### What the task requires
Using the records below, filter for lines that contain the string "apply" and copy them out.

Provided records START

-- ==== Sys2Proof/Machine/DictEntries.lean ====
section
/-! DEFINITION. The entries of the object dictionary: type, access, apply rule and write roles as the tables of the spec give them
(R473-R475, R477-R479, R495). -/

namespace Sys2Proof.Machine

/-- Types of R474. -/
inductive DType where
  | bool | u8 | u16 | u32 | u64 | i32 | f32 | str | blob
deriving DecidableEq, Repr

/-- Access of R473. -/
inductive DAccess where
  | ro | rw | wo | rws
deriving DecidableEq, Repr

/-- One entry: subindex, type, access, write roles (bit n for role code n), apply code (R479), bytes: of a scalar its width, of a
STR or BLOB its greatest length. -/
structure Entry where
  sub    : Nat
  type   : DType
  access : DAccess
  roles  : Nat
  apply  : Nat
  len    : Nat
deriving DecidableEq, Repr

/-- Type codes (R474). -/
def DType.code : DType → Nat
  | .bool => 1 | .u8 => 2 | .u16 => 3 | .u32 => 4 | .u64 => 5 | .i32 => 6 | .f32 => 7 | .str => 8 | .blob => 9

/-- Access codes of a Describe reply (R486). -/
def DAccess.code : DAccess → Nat
  | .ro => 0 | .rw => 1 | .wo => 2 | .rws => 3

/-- A scalar type. -/
def DType.scalar (t : DType) : Bool := decide (t ≠ .str ∧ t ≠ .blob)

/-- Entries of index 0x1018 (R495). -/
def entries1018 : List Entry :=
   [.mk 0x01 .str .ro 0 0 14, .mk 0x02 .str .ro 0 0 9, .mk 0x03 .u8 .ro 0 0 1, .mk 0x04 .str .ro 0 0 16,
    .mk 0x05 .str .ro 0 0 8, .mk 0x06 .blob .ro 0 0 48, .mk 0x07 .blob .ro 0 0 6]

/-- Entries of index 0x1020 (R495). -/
def entries1020 : List Entry :=
   [.mk 0x01 .u8 .ro 0 0 1, .mk 0x02 .u8 .ro 0 0 1, .mk 0x03 .u16 .ro 0 0 2, .mk 0x04 .u16 .ro 0 0 2]

/-- Entries of index 0x1100 (R495). -/
def entries1100 : List Entry :=
   [.mk 0x01 .u64 .ro 0 0 8, .mk 0x02 .u64 .ro 0 0 8, .mk 0x03 .u64 .rw 24 0 8]

/-- Entries of index 0x1101 (R495). -/
def entries1101 : List Entry :=
   [.mk 0x01 .u32 .ro 0 0 4]

/-- Entries of index 0x20pp (R495). -/
def entries2000 : List Entry :=
   [.mk 0x01 .u8 .ro 0 0 1, .mk 0x02 .u32 .rw 8 0 4, .mk 0x03 .u32 .ro 0 0 4, .mk 0x04 .u8 .ro 0 0 1, .mk 0x05 .u8 .ro 0 0 1,
    .mk 0x06 .u8 .ro 0 0 1, .mk 0x07 .u64 .rws 8 2 8, .mk 0x08 .u64 .rws 8 2 8, .mk 0x09 .u8 .ro 0 0 1,
    .mk 0x0A .u64 .rws 8 2 8, .mk 0x0B .u8 .rw 8 1 1, .mk 0x0C .u16 .ro 0 0 2, .mk 0x0D .u8 .rw 12 1 1, .mk 0x0E .u8 .ro 0 0 1,
    .mk 0x0F .u32 .ro 0 0 4, .mk 0x10 .bool .rws 12 2 1, .mk 0x40 .blob .ro 0 0 128, .mk 0x41 .blob .rws 12 2 128,
    .mk 0x42 .u32 .rw 12 1 4, .mk 0x43 .bool .rw 12 1 1, .mk 0x44 .u16 .ro 0 0 2, .mk 0x45 .u16 .ro 0 0 2,
    .mk 0x46 .u16 .rw 30 0 2, .mk 0x47 .u32 .ro 0 0 4, .mk 0x48 .u64 .ro 0 0 8, .mk 0x49 .u32 .ro 0 0 4,
    .mk 0x4A .blob .ro 0 0 128, .mk 0x50 .u64 .ro 0 0 8, .mk 0x51 .u8 .ro 0 0 1, .mk 0x52 .u32 .ro 0 0 4,
    .mk 0x53 .u32 .ro 0 0 4, .mk 0x54 .u32 .ro 0 0 4, .mk 0x55 .u64 .ro 0 0 8, .mk 0x56 .u8 .ro 0 0 1,
    .mk 0x57 .blob .ro 0 0 128, .mk 0x58 .u32 .ro 0 0 4, .mk 0x59 .blob .ro 0 0 11, .mk 0x5A .bool .ro 0 0 1,
    .mk 0x60 .u16 .ro 0 0 2, .mk 0x61 .u32 .ro 0 0 4, .mk 0x62 .u64 .ro 0 0 8, .mk 0x63 .u32 .ro 0 0 4,
    .mk 0x70 .u16 .rw 8 0 2, .mk 0x71 .u16 .ro 0 0 2, .mk 0x80 .blob .ro 0 0 97, .mk 0x81 .blob .wo 4 0 161,
    .mk 0x82 .u32 .ro 0 0 4]

/-- Entries of index 0x2400 (R495). -/
def entries2400 : List Entry :=
   [.mk 0x01 .u8 .rw 30 0 1, .mk 0x02 .u8 .ro 0 0 1, .mk 0x03 .u64 .ro 0 0 8, .mk 0x04 .u8 .ro 0 0 1, .mk 0x05 .u16 .ro 0 0 2,
    .mk 0x06 .u64 .ro 0 0 8, .mk 0x07 .u64 .ro 0 0 8, .mk 0x08 .u32 .rw 12 1 4, .mk 0x09 .u8 .ro 0 0 1,
    .mk 0x0A .u8 .rw 12 1 1, .mk 0x0B .f32 .rw 4 1 4, .mk 0x0C .u16 .rw 4 1 2, .mk 0x0D .f32 .rw 4 1 4,
    .mk 0x0E .u64 .ro 0 0 8, .mk 0x0F .u64 .ro 0 0 8, .mk 0x10 .u8 .ro 0 0 1, .mk 0x11 .u32 .ro 0 0 4, .mk 0x12 .u64 .ro 0 0 8,
    .mk 0x13 .bool .ro 0 0 1, .mk 0x14 .u32 .ro 0 0 4, .mk 0x30 .u16 .ro 0 0 2, .mk 0x31 .u32 .ro 0 0 4,
    .mk 0x32 .u32 .ro 0 0 4, .mk 0x33 .u32 .ro 0 0 4, .mk 0x34 .u64 .ro 0 0 8, .mk 0x35 .u8 .ro 0 0 1, .mk 0x36 .u32 .ro 0 0 4,
    .mk 0x37 .u32 .ro 0 0 4, .mk 0x40 .u64 .ro 0 0 8, .mk 0x41 .u16 .ro 0 0 2, .mk 0x42 .u64 .ro 0 0 8,
    .mk 0x43 .u32 .ro 0 0 4, .mk 0x44 .u32 .ro 0 0 4, .mk 0x45 .u32 .ro 0 0 4]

Provided records END

### Response to the exercise
/-! DEFINITION. The entries of the object dictionary: type, access, apply rule and write roles as the tables of the spec give them
/-- One entry: subindex, type, access, write roles (bit n for role code n), apply code (R479), bytes: of a scalar its width, of a
  apply  : Nat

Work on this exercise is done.